When you plot these errors out on a graph, you see that, at about 2-4 hours, the errors in the short-term model cross the errors in the mid-term. Beyond that timeframe, errors in the short-term model exceed those of the mid-term model.
Most current approaches subjectively blend these models to produce a continuous forecast for up to 48 hours. What’s different about your project?
This field is still new. Thus far there hasn’t been an effort to do a more sophisticated blending of the two models. We wanted to create a dynamic hybrid in which each model is simultaneously used to inform the other. We’re trying to come up with a practical approach to blend the short- and mid-term forecasts to produce the best overall forecast.
With a dynamic approach, you look at how well a model performed over the last two hours and what errors it produced. Then you adjust the model based on what you’ve learned—to give you the best forecast in the future over the next 2-6 hours. The dynamic or learning model turns out to be quite useful.
How did you test these models?
We obtained observational data from 2012 from the CHLV2 station of the National Oceanic and Atmospheric Administration’s (NOAA) Buoy Center, which is located offshore from Virginia Beach, as well as from a long-established meteorological tower in the Cabauw, Netherlands. The data include wind speed and direction for every 10 minutes.
In one-month segments, we ran short-term and mid-term models to predict wind speeds in 2- and 6-hour increments and compared the models against the observational data. The mid-term model showed significant errors in predicting wind speed, while the short-term model gave more accurate predictions.
We wanted to see if we could further improve the short-term predictions, so we applied an ensemble of three models: a persistence model, a linear regression model, and a Mass Spring Damper model. Based on the performance of each method in a given time period, we selected the model with lower error rates for the next time period.
For the two-hour timeframe, this approach showed a 9% improvement in mean errors and an 18% improvement in large errors. For the six-hour timeframe, this approach produced a 17% improvement in mean errors and a 40% improvement in large errors.

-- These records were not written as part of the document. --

-- ==== Sys2Proof/Machine/Dispatch.lean ====
section
/-! DEFINITION. The dispatch of an instruction to its meaning: one arm per constructor. -/

namespace Sys2Proof.Machine
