/-- CPY, CPYP, CPYG and CPYS (07 R253 to R257): the command block, its dimensions and indices are read and checked, and the
core's copy engine takes the command; a queue of 32 commands makes the hart wait, and a misaligned block traps. The order of a
copy's writes in one dimension (07 R254, R255): element i goes to DSTA + i × DSTRIDE from SRCA + (i + SOFF) × SSTRIDE where its
source coordinate lies inside SCOUNT, and elsewhere takes the padding or, without the padding flag, is not written. Each of the
four completes wherever its block, dimensions and indices can be read and are legal, no check of its ranges fails, and the queue
has room: its core's copy engine then has one command more, and memory is unchanged. -/
def Obligations.CopyIssue : Prop :=
  (∀ (s : State) (op : Nat) mk a b h (dim ix : Nat → Nat) k,
     (op, mk) ∈ [(0, Instr.cpy), (1, .cpyp), (2, .cpyg), (3, .cpys)] → s.hart.isCtl = false →
     let va := s.hart.readS a
     let done := if b = 0 then none else some (s.hart.readS b)
     let ds := (List.range (copyDims h)).map dim
     let c := CopyBlock.ofNat h ds
     let idx := if indexed op then (List.range c.nidx).map ix else []
     va.toNat % 64 = 0 → done.all (fun w => w.toNat % 8 == 0) = true → s.loadN va 64 = .ok h s →
     (∀ k < copyDims h, s.loadN (plus va (64 + 32 * k)) 32 = .ok (dim k) s) → c.ok op = true →
     (indexed op = true → c.idx % 2 ^ c.idxw = 0 ∧
       ∀ j < c.nidx, s.loadN (plus (BitVec.ofNat 64 c.idx) (j * 2 ^ c.idxw)) (2 ^ c.idxw) = .ok (ix j) s) →
     s.copyCheck op va done c idx = .ok k → (s.copyQueue s.hart.core).length < 32 →
     ∃ t, exec (mk a b) s = .next t ∧ t.hart.pc = s.hart.pc + 4 ∧ t.hart.retired = s.hart.retired + 1 ∧
       t.cmds.length = s.cmds.length + 1 ∧ t.mem = s.mem) ∧
  (∀ (s s1 s2 s3 : State) (op : Nat) mk a b h ds idx k,
     (op, mk) ∈ [(0, Instr.cpy), (1, .cpyp), (2, .cpyg), (3, .cpys)] → s.hart.isCtl = false →
     let va := s.hart.readS a
     let done := if b = 0 then none else some (s.hart.readS b)
     (va.toNat % 64 ≠ 0 → exec (mk a b) s = .next (s.trapOf (mk a b) (.misalign va))) ∧
     (va.toNat % 64 = 0 → done.all (fun w => w.toNat % 8 == 0) = true → s.loadN va 64 = .ok h s1 →
       (List.range (copyDims h)).mapM (m := Act) (fun k => Act.load (plus va (64 + 32 * k)) 32) s1 = (.ok ds, s2) →
       let c := CopyBlock.ofNat h ds
       c.ok op = true →
       (if indexed op then c.idx % 2 ^ c.idxw = 0 ∧ Act.indices c s2 = (.ok idx, s3) else idx = [] ∧ s3 = s2) →
       s3.copyCheck op va done c idx = .ok k →
       ((s3.copyQueue s3.hart.core).length < 32 →
         exec (mk a b) s = .next (s3.enqueue { k with extra := copyWords h ds idx }).past) ∧
       (32 ≤ (s3.copyQueue s3.hart.core).length → exec (mk a b) s = .next s.waits))) ∧
  (∀ (c : CopyBlock) (x : CopyDim), c.ndim = 1 → c.dims = [x] →
     c.moves 0 [] = (List.range x.dcount).filterMap fun (i : Nat) =>
       let dst := wordOfInt (c.dsta + (i : Int) * x.dstride)
       if 0 ≤ (i : Int) + x.soff ∧ (i : Int) + x.soff < x.scount then
         some (dst, some (wordOfInt (c.srca + ((i : Int) + x.soff) * x.sstride)))
       else if c.flags = 1 then some (dst, none) else none)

What is equally interesting is that we are now also finding that the blending significantly improves the mid-term forecast for the day ahead (around 24 hours into the future), by about 10 to 20%.
What implications do these findings have for the wind power industry?
If you are a wind operator, you don’t care about small or average errors. You care about the large errors. This blended learning model reduced large errors significantly.
When wind comprises a small percentage of power in the grid, no one cares much about variability. When it grows, you care a lot. A colleague of mine at Princeton says that the current uncertainty in forecasting wind will limit wind power on the East Coast to just 30% of total power. By improving the forecast, we can increase the maximum percentage of wind power that can come from variable renewables.
What future directions will your research take?
We still need more observational data to additionally validate and improve the short-term models. We will run the mid-term model in real-time and compare the results to real-time observational data. Another key factor in running large wind farms is prediction of the wind direction. We will use the same techniques to provide short- to mid-term wind direction predictions.
We will use these findings to prepare a proposal for a full study to the U.S. Department of Energy. We hope to assess the challenges of applying this hybrid model in operational settings. In the current climate, we are uncertain about energy funding, but there’s still a lot we can do improve these models in realistic environments.